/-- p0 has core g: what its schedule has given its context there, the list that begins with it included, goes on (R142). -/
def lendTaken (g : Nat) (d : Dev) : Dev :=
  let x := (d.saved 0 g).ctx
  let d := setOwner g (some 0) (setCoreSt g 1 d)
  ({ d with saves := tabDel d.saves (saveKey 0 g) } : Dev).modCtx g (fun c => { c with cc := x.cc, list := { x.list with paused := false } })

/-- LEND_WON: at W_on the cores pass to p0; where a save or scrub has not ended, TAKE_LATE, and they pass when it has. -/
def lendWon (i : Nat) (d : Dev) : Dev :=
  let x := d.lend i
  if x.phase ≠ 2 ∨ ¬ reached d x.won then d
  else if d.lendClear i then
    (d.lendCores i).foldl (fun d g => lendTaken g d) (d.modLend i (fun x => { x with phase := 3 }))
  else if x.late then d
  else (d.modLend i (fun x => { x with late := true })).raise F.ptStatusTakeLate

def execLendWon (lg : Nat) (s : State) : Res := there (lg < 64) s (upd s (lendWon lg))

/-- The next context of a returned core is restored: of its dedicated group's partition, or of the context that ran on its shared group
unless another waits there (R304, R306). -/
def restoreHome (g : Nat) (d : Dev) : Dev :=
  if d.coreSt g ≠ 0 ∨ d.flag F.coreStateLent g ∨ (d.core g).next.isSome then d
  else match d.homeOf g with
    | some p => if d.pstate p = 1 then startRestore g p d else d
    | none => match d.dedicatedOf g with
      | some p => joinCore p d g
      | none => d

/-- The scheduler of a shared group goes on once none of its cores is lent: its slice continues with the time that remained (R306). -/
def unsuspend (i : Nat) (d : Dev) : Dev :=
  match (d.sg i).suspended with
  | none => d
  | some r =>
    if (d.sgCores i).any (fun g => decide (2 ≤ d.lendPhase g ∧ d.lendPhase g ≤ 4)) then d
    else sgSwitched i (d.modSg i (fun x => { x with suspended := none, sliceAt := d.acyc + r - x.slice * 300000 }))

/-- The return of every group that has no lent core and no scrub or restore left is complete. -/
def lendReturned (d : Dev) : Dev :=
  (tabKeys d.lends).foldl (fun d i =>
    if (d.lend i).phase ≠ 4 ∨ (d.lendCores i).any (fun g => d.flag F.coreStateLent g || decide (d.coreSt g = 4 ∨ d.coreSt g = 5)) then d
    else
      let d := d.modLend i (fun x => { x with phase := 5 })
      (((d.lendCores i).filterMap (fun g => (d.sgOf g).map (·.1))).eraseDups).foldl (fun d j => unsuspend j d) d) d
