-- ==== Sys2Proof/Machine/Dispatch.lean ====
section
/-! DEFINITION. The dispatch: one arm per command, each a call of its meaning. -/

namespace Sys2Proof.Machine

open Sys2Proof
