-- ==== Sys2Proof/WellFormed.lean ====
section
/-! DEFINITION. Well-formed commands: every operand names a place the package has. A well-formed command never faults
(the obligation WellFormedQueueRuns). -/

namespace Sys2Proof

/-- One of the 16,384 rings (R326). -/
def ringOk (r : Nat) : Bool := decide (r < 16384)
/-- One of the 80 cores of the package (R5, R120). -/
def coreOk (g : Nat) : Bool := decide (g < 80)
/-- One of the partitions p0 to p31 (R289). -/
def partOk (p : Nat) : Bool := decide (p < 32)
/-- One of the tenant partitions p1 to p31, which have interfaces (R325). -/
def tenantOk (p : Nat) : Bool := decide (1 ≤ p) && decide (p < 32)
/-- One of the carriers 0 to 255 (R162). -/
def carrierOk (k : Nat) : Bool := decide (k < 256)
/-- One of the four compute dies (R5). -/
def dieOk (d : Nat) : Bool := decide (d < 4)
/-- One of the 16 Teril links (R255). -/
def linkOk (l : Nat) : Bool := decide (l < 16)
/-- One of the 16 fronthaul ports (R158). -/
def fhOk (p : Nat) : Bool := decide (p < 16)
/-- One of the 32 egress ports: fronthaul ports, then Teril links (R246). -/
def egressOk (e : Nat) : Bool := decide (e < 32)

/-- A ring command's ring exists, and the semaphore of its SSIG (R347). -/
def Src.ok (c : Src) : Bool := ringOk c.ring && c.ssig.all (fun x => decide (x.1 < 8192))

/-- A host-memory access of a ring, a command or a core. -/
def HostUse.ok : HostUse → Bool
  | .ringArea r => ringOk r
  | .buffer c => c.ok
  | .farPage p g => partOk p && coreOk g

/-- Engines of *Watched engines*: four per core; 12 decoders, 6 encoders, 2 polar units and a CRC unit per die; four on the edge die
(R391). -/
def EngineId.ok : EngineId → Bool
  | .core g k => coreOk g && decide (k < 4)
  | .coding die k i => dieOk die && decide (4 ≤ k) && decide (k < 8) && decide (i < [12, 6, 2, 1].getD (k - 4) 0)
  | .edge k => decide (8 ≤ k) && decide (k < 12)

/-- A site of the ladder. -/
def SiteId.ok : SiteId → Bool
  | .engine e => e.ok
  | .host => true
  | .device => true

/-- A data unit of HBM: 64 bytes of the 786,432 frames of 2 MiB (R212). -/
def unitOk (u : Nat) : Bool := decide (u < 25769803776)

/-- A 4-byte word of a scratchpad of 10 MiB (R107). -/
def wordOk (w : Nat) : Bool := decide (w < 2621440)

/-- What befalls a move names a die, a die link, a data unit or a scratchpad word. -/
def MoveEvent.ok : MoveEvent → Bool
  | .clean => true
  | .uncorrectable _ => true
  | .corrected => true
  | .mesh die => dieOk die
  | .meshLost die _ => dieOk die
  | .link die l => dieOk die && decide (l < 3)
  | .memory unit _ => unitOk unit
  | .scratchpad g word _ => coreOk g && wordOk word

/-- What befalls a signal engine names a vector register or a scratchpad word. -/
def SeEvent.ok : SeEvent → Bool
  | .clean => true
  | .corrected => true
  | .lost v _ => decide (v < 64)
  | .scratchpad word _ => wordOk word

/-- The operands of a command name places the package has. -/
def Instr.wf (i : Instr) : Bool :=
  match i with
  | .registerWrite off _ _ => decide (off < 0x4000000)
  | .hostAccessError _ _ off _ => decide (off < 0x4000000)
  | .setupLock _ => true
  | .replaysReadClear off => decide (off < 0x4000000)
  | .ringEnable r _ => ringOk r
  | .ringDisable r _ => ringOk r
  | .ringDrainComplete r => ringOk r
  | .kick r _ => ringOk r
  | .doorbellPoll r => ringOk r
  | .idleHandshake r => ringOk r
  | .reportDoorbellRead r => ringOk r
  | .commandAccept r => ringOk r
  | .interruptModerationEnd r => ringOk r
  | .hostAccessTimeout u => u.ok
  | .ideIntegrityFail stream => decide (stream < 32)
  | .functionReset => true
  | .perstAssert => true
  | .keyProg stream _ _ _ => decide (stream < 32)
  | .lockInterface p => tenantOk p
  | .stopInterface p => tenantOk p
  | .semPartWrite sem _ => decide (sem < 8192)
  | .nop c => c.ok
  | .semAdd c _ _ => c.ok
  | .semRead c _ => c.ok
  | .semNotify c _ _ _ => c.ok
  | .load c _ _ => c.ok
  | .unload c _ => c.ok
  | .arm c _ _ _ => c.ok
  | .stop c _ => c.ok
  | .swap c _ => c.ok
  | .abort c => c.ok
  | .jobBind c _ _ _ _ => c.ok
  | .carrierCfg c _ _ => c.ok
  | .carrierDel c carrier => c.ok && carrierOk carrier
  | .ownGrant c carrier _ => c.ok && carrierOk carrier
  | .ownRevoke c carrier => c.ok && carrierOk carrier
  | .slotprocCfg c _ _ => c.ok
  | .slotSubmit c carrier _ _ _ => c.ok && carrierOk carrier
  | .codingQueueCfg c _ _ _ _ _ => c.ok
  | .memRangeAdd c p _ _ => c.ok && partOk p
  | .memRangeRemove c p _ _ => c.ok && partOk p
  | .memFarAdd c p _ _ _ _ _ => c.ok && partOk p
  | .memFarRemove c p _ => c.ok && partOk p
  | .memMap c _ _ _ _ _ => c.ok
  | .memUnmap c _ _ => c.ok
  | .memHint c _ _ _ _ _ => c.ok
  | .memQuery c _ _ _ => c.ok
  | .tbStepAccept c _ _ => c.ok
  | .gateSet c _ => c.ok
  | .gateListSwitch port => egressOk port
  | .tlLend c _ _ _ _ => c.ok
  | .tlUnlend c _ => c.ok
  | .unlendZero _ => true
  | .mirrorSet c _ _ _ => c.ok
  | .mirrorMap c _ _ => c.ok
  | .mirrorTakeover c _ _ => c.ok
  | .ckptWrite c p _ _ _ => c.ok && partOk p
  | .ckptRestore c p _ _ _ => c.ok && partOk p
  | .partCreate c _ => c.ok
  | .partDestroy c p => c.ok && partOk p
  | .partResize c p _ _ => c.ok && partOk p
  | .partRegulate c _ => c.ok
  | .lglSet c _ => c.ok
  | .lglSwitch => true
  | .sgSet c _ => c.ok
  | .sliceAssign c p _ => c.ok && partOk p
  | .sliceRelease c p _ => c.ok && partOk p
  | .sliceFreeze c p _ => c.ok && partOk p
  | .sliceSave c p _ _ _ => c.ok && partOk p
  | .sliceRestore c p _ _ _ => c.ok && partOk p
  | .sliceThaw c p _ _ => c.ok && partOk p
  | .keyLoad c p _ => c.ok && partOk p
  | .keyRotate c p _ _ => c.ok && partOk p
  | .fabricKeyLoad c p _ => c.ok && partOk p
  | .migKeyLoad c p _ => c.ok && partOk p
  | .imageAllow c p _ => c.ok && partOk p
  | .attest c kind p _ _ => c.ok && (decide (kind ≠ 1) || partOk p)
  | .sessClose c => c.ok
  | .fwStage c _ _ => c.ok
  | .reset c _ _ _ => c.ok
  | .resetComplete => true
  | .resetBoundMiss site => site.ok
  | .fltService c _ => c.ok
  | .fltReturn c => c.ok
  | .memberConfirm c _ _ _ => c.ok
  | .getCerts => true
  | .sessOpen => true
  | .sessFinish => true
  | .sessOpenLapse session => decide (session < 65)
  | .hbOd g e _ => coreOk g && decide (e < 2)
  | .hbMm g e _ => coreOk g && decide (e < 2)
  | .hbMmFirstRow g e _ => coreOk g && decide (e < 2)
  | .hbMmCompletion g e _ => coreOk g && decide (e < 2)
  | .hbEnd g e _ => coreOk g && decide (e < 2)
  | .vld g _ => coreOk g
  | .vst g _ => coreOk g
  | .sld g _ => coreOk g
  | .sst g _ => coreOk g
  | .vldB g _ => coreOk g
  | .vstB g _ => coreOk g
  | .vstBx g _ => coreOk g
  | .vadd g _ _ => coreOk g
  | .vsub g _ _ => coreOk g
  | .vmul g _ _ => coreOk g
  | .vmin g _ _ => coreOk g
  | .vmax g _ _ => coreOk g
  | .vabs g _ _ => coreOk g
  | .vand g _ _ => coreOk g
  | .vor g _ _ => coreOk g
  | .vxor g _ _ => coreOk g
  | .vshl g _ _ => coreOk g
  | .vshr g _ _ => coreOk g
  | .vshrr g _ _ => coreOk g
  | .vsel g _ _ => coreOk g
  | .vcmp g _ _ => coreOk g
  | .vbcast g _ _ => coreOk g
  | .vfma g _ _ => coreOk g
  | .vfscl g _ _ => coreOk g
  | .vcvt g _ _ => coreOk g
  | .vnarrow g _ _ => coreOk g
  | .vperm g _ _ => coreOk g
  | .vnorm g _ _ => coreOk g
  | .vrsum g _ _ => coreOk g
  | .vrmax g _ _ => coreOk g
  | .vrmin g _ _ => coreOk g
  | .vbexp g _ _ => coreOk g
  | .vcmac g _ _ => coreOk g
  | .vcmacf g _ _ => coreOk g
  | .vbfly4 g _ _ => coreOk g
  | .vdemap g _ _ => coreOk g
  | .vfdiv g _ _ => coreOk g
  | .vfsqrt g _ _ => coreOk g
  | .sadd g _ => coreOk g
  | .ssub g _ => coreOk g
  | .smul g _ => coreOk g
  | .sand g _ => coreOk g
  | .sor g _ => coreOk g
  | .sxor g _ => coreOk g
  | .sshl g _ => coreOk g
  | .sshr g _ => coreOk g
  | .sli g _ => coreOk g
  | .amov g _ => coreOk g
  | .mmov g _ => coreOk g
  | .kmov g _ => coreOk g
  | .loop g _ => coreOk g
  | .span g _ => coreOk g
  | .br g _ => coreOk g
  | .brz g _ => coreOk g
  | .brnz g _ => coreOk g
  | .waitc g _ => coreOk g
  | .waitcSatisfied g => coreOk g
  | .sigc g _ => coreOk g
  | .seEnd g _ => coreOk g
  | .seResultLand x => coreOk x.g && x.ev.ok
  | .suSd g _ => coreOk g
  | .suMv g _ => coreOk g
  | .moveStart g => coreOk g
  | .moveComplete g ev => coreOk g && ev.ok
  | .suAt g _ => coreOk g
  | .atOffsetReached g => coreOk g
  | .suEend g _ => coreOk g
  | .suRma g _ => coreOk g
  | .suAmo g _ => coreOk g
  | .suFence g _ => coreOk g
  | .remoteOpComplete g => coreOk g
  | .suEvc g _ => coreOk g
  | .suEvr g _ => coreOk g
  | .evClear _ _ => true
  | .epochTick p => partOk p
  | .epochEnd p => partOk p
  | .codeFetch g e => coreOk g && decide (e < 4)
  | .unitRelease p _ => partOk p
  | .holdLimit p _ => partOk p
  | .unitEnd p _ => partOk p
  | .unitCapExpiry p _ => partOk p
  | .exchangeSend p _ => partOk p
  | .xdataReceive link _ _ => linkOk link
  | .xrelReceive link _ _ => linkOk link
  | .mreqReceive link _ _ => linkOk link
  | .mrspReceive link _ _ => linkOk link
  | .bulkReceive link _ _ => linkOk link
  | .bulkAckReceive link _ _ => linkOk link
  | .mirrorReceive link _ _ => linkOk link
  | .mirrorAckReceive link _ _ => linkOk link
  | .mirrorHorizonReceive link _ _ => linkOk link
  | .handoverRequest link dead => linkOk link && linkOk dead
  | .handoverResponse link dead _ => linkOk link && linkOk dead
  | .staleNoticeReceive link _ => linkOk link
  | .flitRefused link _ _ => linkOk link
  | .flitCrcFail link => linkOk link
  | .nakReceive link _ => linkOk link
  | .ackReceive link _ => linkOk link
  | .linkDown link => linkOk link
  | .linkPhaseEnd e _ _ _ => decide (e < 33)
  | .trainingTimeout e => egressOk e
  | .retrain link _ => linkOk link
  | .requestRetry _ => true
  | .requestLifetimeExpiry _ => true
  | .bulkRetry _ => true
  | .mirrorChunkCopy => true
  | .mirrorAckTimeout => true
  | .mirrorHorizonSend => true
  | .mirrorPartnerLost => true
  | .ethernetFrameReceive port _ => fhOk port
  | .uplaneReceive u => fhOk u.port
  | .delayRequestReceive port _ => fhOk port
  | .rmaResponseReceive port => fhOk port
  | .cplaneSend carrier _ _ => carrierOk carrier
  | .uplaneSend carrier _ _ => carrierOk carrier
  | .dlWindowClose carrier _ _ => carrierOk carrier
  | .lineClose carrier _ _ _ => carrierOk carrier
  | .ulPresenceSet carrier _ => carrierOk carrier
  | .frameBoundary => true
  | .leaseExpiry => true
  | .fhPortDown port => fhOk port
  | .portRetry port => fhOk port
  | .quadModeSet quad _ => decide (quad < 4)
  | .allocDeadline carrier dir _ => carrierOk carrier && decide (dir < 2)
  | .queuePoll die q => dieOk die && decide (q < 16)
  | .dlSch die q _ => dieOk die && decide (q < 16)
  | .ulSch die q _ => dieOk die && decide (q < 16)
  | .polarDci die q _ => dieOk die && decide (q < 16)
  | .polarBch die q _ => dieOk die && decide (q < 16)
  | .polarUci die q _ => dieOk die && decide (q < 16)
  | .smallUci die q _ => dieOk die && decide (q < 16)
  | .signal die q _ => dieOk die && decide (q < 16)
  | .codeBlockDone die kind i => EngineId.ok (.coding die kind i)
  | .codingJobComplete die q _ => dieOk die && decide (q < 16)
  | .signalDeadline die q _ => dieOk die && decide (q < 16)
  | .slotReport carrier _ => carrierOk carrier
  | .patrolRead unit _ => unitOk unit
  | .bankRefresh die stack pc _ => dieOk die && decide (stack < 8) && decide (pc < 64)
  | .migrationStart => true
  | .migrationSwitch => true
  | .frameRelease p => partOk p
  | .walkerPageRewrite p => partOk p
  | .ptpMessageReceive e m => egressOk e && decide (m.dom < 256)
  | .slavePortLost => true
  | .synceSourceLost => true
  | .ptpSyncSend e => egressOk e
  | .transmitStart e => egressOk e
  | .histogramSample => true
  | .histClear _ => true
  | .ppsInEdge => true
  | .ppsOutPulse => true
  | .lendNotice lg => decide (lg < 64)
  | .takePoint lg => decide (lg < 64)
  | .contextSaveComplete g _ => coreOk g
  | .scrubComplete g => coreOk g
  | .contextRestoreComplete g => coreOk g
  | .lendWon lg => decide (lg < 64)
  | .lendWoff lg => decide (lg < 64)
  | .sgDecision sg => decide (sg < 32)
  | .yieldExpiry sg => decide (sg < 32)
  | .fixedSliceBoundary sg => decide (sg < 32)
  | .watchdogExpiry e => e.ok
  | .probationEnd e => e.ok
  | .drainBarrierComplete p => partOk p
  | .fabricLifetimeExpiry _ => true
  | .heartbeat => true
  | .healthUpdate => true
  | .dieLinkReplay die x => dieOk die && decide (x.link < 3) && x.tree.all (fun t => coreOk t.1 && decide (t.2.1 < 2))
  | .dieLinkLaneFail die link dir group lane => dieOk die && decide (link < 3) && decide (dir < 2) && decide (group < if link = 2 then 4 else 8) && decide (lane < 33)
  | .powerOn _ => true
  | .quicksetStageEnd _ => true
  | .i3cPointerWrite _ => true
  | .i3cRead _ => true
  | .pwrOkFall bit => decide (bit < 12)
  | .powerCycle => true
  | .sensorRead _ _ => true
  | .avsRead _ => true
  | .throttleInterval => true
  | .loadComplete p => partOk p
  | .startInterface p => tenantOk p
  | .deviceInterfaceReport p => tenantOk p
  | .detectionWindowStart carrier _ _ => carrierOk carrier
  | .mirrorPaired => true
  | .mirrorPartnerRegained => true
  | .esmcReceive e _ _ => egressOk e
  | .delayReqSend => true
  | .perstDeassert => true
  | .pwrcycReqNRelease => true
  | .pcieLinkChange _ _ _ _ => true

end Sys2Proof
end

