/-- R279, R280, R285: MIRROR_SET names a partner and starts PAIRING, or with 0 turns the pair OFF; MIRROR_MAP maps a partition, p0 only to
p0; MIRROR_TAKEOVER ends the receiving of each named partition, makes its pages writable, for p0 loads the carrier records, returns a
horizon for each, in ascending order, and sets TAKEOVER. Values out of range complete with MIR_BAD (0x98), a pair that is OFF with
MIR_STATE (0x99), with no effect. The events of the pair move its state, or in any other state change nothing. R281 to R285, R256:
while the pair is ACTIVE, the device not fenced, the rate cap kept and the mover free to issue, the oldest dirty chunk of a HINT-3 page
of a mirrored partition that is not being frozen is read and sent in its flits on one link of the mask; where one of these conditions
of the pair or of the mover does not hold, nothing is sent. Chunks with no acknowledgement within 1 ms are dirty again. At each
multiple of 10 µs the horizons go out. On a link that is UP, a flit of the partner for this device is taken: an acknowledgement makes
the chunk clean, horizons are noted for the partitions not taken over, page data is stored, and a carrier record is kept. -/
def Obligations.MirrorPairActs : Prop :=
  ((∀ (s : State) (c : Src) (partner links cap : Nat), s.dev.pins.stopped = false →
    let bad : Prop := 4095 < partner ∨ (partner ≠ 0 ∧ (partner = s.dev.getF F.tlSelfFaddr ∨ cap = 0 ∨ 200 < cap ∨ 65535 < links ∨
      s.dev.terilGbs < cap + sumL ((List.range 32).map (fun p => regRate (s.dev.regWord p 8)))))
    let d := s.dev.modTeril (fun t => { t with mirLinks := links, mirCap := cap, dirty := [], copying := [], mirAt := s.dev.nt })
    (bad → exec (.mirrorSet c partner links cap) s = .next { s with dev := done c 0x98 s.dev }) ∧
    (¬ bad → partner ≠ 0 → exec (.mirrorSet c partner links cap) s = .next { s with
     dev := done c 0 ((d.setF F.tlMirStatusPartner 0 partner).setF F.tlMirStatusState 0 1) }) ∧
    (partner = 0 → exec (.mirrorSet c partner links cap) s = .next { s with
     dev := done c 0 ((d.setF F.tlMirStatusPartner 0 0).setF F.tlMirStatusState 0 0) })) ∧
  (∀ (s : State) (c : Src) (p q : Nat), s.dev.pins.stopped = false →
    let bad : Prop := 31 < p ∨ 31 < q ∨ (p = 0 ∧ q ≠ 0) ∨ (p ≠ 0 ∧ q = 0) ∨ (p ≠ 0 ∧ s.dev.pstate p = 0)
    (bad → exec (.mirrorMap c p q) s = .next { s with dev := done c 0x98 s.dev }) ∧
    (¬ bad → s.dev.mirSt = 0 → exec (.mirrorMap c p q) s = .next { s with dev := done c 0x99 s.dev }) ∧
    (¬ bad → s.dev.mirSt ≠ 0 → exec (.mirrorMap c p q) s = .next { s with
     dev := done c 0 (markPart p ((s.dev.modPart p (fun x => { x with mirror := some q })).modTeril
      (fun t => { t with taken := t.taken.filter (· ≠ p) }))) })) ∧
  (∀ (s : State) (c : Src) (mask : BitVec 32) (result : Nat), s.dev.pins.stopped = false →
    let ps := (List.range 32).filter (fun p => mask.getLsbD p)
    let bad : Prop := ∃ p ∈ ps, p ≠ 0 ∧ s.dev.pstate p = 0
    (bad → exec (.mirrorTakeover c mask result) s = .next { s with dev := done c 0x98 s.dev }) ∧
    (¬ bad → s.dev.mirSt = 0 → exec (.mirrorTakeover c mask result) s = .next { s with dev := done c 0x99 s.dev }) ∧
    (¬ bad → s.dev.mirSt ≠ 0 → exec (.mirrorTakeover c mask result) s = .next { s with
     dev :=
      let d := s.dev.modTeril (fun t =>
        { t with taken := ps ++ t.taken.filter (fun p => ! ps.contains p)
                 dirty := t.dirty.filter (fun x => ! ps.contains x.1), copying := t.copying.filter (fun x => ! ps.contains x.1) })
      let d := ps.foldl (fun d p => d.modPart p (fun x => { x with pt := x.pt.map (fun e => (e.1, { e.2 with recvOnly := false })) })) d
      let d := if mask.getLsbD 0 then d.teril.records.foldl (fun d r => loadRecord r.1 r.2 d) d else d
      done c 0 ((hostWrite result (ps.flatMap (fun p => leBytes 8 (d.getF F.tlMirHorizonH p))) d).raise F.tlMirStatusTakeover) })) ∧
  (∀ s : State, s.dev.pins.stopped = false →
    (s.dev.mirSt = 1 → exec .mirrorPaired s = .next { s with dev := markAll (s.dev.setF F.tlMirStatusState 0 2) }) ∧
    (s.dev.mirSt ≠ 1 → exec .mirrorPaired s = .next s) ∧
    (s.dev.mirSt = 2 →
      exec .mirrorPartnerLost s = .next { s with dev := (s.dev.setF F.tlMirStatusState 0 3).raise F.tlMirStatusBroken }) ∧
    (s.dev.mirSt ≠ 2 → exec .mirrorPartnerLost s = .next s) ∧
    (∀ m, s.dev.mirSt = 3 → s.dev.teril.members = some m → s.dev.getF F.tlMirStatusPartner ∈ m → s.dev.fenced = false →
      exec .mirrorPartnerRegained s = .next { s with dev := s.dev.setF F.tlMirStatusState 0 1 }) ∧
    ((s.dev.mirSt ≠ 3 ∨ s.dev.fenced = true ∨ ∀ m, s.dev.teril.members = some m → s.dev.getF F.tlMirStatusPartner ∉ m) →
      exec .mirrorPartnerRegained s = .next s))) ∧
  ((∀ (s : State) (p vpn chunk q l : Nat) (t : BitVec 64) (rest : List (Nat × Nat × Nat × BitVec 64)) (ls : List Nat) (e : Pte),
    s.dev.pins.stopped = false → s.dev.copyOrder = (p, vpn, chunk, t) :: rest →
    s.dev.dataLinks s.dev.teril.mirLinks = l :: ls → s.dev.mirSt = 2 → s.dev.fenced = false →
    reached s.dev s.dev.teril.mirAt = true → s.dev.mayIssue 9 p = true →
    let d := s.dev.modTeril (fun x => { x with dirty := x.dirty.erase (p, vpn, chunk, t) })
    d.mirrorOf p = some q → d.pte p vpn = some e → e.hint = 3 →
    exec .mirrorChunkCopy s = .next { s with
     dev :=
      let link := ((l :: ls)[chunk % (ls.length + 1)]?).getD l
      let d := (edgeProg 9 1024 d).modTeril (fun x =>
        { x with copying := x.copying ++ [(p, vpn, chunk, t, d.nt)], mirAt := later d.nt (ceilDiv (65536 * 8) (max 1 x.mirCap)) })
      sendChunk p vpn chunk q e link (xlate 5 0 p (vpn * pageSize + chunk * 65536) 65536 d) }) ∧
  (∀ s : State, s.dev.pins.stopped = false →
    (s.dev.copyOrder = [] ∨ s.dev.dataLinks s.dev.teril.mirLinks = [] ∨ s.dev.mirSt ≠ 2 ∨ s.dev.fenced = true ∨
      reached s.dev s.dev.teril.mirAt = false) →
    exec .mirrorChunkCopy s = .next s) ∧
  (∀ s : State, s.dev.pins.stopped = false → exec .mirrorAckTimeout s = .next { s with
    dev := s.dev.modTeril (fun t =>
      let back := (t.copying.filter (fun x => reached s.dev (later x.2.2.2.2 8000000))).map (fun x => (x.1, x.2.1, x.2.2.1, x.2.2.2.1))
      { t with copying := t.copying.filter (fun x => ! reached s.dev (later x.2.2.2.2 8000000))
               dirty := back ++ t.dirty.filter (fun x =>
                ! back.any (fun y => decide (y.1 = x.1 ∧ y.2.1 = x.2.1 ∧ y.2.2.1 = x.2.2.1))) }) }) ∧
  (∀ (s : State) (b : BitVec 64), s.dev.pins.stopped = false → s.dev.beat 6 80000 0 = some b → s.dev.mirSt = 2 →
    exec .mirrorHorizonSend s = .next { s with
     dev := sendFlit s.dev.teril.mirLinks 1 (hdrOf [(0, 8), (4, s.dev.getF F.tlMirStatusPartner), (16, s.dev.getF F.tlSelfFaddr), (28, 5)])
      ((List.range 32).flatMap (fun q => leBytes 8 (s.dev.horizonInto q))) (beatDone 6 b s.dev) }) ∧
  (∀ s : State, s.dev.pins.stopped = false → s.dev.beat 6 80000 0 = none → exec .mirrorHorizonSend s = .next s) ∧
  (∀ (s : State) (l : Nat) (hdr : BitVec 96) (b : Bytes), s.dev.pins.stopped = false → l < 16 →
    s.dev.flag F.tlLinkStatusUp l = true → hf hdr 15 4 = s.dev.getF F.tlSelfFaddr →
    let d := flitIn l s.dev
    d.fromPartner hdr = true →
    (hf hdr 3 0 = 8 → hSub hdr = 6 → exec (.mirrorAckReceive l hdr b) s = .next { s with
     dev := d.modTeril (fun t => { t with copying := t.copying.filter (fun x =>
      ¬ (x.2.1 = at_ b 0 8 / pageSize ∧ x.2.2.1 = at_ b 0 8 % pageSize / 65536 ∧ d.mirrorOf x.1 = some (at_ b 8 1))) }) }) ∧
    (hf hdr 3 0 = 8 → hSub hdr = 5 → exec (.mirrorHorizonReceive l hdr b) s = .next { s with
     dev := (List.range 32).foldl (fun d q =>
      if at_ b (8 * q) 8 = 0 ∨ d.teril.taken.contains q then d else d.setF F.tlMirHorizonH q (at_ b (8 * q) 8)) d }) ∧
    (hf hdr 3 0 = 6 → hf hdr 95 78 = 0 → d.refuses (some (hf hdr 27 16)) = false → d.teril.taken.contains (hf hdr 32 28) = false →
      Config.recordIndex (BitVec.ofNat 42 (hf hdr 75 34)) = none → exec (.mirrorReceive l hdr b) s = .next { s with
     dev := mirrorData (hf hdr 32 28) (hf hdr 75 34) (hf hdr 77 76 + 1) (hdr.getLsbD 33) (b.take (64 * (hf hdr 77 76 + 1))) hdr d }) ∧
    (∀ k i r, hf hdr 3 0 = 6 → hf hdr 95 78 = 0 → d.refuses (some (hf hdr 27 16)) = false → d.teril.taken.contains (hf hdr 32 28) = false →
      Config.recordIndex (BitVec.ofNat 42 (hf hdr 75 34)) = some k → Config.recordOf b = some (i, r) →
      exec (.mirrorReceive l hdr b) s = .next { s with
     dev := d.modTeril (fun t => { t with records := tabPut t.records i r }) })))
________________
→ **PROMPT**
Set down, unchanged, only those lines above that fall between the line with "(¬ bad → s.dev.mirSt = 0 → exec (.mirrorMap" and the line with "dev := done c 0 (markPart", the two end lines included.

→ **EXERCISE RESPONSE**
    (¬ bad → s.dev.mirSt = 0 → exec (.mirrorMap c p q) s = .next { s with dev := done c 0x99 s.dev }) ∧
    (¬ bad → s.dev.mirSt ≠ 0 → exec (.mirrorMap c p q) s = .next { s with
     dev := done c 0 (markPart p ((s.dev.modPart p (fun x => { x with mirror := some q })).modTeril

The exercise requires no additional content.